### PROBLEM STATEMENT
The response must reproduce exactly every line of the material below holding the word "Option".

====

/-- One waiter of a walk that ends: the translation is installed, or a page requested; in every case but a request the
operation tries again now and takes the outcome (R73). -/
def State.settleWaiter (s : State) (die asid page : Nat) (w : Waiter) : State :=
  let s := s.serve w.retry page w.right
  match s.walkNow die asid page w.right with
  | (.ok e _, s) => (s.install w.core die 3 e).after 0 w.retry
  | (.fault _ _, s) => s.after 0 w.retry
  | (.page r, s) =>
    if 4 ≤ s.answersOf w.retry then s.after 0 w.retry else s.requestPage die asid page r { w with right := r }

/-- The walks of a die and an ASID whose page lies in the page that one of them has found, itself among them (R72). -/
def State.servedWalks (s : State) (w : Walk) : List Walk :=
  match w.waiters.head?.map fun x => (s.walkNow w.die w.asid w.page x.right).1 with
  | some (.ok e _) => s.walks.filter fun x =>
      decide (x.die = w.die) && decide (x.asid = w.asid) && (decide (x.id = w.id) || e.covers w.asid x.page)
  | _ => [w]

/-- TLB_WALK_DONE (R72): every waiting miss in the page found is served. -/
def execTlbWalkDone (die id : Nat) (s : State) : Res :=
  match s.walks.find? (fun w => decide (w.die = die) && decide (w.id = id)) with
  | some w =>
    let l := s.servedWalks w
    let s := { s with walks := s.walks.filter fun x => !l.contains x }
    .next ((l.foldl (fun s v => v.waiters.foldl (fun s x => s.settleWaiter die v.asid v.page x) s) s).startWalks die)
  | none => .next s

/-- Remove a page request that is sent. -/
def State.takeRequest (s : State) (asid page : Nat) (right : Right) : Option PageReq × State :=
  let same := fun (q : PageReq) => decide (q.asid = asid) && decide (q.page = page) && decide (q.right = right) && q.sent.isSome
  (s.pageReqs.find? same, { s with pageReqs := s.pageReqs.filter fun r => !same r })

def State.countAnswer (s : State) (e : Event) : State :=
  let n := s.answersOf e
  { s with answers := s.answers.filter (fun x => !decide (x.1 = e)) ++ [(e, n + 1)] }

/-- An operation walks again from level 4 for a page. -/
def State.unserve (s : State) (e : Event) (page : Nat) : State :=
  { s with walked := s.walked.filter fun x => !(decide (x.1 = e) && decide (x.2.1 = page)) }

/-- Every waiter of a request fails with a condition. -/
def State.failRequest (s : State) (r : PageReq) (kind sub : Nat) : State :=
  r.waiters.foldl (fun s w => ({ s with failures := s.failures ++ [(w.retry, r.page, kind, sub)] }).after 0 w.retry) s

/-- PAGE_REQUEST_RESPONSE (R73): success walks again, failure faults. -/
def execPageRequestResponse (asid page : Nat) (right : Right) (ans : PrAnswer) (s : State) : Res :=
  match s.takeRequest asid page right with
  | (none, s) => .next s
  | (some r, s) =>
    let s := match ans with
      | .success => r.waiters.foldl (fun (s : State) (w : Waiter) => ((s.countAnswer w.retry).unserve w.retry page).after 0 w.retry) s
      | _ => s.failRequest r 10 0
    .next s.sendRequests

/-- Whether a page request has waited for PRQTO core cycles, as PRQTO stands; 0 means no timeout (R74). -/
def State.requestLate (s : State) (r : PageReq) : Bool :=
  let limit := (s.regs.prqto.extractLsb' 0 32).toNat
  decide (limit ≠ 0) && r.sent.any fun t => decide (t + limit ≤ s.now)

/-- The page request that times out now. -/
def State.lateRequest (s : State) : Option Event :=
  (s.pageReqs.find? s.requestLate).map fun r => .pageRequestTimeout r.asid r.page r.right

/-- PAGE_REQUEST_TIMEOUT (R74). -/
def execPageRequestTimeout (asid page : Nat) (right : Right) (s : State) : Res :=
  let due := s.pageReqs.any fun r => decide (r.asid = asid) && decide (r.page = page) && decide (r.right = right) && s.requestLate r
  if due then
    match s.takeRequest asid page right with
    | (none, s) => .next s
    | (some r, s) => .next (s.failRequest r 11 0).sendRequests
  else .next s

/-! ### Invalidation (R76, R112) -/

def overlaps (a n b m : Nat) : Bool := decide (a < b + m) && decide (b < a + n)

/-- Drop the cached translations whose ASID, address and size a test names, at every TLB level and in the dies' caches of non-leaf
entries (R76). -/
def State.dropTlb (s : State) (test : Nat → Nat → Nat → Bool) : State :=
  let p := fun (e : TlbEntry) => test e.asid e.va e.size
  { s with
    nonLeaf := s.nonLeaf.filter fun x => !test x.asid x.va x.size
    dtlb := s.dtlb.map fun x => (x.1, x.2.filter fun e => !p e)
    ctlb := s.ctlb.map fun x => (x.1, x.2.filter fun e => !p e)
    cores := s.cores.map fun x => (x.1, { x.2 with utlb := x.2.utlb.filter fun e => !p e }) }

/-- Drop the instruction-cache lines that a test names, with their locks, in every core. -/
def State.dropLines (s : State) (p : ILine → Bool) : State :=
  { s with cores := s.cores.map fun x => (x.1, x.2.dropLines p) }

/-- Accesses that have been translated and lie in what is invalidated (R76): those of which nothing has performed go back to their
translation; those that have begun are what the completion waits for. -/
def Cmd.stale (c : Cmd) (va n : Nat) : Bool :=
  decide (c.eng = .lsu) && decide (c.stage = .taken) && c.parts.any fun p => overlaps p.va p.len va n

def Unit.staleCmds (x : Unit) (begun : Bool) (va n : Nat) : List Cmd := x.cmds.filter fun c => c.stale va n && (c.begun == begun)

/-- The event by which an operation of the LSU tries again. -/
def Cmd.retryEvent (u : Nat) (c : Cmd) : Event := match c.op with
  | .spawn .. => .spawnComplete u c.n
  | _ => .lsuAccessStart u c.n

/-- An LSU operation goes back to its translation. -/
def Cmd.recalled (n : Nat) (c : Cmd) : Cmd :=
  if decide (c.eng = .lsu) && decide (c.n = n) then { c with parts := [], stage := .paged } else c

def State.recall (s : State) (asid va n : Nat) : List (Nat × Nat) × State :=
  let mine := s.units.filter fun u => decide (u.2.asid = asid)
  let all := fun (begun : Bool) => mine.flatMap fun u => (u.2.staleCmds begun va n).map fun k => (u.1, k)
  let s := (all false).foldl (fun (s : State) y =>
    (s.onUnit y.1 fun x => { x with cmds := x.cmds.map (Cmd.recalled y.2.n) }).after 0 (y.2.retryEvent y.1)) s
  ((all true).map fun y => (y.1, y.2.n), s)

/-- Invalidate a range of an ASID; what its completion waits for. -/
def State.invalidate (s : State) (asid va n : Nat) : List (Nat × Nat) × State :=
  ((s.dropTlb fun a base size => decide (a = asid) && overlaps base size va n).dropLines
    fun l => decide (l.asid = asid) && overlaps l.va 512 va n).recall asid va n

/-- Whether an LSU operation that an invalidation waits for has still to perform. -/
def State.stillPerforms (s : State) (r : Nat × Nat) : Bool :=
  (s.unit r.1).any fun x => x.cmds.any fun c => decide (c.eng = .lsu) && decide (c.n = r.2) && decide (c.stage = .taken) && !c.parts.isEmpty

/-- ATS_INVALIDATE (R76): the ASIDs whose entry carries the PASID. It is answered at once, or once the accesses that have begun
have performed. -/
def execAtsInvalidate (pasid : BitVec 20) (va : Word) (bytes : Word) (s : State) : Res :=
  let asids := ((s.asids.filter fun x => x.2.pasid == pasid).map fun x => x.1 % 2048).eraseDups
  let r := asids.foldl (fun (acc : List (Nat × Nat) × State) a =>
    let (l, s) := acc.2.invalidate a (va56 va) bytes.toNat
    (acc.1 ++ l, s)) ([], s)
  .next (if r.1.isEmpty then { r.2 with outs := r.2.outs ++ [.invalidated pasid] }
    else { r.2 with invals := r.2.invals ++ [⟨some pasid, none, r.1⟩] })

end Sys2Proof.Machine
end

====

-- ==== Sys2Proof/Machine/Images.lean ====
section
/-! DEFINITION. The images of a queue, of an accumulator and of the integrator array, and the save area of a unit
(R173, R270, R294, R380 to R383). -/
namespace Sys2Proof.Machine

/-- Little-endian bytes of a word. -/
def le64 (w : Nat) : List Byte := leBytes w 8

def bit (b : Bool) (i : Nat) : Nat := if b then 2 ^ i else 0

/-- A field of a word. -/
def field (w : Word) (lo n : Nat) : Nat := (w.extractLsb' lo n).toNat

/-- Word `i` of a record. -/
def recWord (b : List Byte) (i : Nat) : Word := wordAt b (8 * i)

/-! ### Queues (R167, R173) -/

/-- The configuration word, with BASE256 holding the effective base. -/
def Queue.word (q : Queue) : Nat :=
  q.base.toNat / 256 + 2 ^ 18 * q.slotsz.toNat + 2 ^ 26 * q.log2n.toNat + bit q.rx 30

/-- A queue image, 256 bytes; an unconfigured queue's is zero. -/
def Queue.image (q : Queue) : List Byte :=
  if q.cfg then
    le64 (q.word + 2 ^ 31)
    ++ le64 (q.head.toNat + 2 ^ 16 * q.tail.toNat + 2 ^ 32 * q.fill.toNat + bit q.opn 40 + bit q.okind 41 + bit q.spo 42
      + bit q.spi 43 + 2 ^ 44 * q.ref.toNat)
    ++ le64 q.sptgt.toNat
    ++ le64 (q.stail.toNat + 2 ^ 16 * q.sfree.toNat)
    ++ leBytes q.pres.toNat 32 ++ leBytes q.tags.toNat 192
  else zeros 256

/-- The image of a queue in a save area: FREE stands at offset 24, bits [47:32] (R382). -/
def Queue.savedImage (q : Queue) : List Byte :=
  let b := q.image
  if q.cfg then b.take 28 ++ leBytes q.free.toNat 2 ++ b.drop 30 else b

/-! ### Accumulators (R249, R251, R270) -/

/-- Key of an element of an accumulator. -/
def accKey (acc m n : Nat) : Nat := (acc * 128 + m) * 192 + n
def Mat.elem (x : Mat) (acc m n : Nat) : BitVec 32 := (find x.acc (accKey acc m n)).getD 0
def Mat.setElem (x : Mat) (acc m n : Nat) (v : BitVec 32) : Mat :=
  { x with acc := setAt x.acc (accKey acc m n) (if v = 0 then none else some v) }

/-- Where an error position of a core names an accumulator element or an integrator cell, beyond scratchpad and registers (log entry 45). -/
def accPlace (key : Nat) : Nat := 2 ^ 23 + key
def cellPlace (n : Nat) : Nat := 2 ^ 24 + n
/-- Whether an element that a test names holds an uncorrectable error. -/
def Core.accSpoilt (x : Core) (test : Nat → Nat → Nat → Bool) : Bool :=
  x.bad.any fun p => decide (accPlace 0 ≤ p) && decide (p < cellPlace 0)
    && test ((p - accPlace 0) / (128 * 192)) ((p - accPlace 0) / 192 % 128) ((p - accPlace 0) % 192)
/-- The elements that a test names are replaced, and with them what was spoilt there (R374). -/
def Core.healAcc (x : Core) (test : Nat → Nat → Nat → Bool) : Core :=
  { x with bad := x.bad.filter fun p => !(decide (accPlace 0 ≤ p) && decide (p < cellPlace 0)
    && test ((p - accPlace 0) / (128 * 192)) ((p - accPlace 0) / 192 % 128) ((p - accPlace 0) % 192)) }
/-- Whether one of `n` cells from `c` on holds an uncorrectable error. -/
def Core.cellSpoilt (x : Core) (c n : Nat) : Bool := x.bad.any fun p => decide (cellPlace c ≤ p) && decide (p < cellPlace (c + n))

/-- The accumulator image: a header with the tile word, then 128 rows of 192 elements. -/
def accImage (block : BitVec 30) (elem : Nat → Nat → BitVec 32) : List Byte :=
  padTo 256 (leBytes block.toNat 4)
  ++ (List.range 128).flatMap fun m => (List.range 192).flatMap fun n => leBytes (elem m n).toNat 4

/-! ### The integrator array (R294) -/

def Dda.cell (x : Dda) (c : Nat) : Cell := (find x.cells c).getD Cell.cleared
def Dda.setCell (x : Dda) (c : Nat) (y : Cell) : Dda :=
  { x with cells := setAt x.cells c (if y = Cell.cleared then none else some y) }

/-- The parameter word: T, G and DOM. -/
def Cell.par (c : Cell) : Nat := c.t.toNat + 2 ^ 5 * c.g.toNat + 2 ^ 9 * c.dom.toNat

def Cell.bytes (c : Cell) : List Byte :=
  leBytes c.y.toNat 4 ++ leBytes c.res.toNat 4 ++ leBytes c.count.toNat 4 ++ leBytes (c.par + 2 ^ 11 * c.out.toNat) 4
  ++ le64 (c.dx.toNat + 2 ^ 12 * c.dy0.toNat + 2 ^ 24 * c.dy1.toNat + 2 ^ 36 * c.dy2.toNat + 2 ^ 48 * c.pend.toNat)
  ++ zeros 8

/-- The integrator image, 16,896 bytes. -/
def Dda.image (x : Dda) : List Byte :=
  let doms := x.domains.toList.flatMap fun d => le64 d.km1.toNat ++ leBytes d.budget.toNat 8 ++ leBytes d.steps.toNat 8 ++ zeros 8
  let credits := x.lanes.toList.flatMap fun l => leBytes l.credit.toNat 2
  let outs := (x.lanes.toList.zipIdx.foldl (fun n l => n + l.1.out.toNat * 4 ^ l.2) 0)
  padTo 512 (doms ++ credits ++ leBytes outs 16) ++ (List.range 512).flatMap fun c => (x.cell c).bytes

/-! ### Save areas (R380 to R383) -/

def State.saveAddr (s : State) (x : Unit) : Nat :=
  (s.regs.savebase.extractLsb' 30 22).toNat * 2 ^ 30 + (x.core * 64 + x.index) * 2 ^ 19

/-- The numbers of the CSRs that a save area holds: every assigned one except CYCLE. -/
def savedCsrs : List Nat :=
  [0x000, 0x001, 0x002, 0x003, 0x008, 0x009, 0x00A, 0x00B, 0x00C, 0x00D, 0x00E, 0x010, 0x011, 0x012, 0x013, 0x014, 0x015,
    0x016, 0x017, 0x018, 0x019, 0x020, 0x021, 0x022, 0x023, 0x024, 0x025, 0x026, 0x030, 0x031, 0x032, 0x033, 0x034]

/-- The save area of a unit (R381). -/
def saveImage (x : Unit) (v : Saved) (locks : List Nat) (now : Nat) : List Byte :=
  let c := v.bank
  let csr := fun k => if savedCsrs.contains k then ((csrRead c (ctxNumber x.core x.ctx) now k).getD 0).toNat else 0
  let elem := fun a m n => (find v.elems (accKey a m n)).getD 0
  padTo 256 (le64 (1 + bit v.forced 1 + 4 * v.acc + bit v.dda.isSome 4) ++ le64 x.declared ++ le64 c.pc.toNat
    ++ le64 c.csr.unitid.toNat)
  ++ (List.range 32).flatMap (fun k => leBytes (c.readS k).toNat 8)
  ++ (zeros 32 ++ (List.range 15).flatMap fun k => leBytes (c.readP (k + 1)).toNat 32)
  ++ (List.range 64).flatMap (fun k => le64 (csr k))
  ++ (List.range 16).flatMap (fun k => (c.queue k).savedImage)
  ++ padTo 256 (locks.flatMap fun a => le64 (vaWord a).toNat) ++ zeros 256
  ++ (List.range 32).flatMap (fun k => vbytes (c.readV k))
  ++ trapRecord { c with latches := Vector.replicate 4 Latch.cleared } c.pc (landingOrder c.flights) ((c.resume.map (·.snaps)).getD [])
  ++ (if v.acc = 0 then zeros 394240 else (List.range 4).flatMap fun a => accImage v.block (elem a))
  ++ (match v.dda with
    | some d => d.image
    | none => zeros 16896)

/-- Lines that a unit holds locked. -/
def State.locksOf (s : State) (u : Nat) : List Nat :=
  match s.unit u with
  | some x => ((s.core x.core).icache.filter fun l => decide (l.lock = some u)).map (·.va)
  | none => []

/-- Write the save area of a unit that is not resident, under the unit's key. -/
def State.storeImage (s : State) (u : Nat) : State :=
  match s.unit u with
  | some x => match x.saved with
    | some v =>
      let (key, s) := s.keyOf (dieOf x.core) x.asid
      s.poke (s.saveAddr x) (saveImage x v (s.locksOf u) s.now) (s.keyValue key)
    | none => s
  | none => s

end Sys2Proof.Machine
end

====

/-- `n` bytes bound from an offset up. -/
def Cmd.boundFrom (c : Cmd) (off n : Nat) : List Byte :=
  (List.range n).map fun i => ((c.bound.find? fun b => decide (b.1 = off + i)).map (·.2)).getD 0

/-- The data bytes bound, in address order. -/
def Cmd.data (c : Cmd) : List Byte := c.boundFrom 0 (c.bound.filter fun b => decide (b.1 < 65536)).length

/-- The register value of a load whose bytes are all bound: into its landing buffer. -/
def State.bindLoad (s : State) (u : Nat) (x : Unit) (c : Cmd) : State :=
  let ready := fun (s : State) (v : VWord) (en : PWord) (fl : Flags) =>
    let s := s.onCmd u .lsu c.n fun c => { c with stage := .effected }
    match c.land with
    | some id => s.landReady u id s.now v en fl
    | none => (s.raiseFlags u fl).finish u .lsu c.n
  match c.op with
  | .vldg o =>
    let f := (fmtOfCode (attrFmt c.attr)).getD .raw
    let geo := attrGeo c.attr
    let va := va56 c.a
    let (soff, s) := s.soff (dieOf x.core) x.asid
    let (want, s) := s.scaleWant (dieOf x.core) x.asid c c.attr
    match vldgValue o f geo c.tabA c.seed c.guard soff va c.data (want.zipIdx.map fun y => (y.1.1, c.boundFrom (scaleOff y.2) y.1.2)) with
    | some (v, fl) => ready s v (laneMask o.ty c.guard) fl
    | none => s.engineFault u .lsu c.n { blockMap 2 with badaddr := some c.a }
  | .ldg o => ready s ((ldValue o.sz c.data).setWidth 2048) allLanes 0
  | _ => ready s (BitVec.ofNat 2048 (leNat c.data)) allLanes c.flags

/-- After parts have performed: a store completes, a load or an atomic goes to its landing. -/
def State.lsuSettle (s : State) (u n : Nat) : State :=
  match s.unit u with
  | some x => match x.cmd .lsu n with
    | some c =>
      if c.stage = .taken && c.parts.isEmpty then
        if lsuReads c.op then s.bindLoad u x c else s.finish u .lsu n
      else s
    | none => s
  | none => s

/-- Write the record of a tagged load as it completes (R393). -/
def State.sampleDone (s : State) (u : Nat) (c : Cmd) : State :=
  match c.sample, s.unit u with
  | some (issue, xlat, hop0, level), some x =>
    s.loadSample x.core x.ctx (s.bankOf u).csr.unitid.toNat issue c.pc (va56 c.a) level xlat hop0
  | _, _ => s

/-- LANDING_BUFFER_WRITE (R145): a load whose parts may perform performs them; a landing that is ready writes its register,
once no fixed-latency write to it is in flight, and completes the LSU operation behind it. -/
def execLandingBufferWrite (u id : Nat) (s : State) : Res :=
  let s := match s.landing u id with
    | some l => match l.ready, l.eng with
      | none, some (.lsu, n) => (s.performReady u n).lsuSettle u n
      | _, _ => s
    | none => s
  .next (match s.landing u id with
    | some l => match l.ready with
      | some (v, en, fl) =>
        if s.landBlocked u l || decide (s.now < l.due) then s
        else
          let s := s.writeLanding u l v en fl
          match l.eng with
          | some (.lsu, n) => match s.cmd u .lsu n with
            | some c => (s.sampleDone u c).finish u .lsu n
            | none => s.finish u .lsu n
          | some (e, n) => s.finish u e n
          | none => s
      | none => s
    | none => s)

====

### FINISHED EXERCISE
def State.takeRequest (s : State) (asid page : Nat) (right : Right) : Option PageReq × State :=
def State.lateRequest (s : State) : Option Event :=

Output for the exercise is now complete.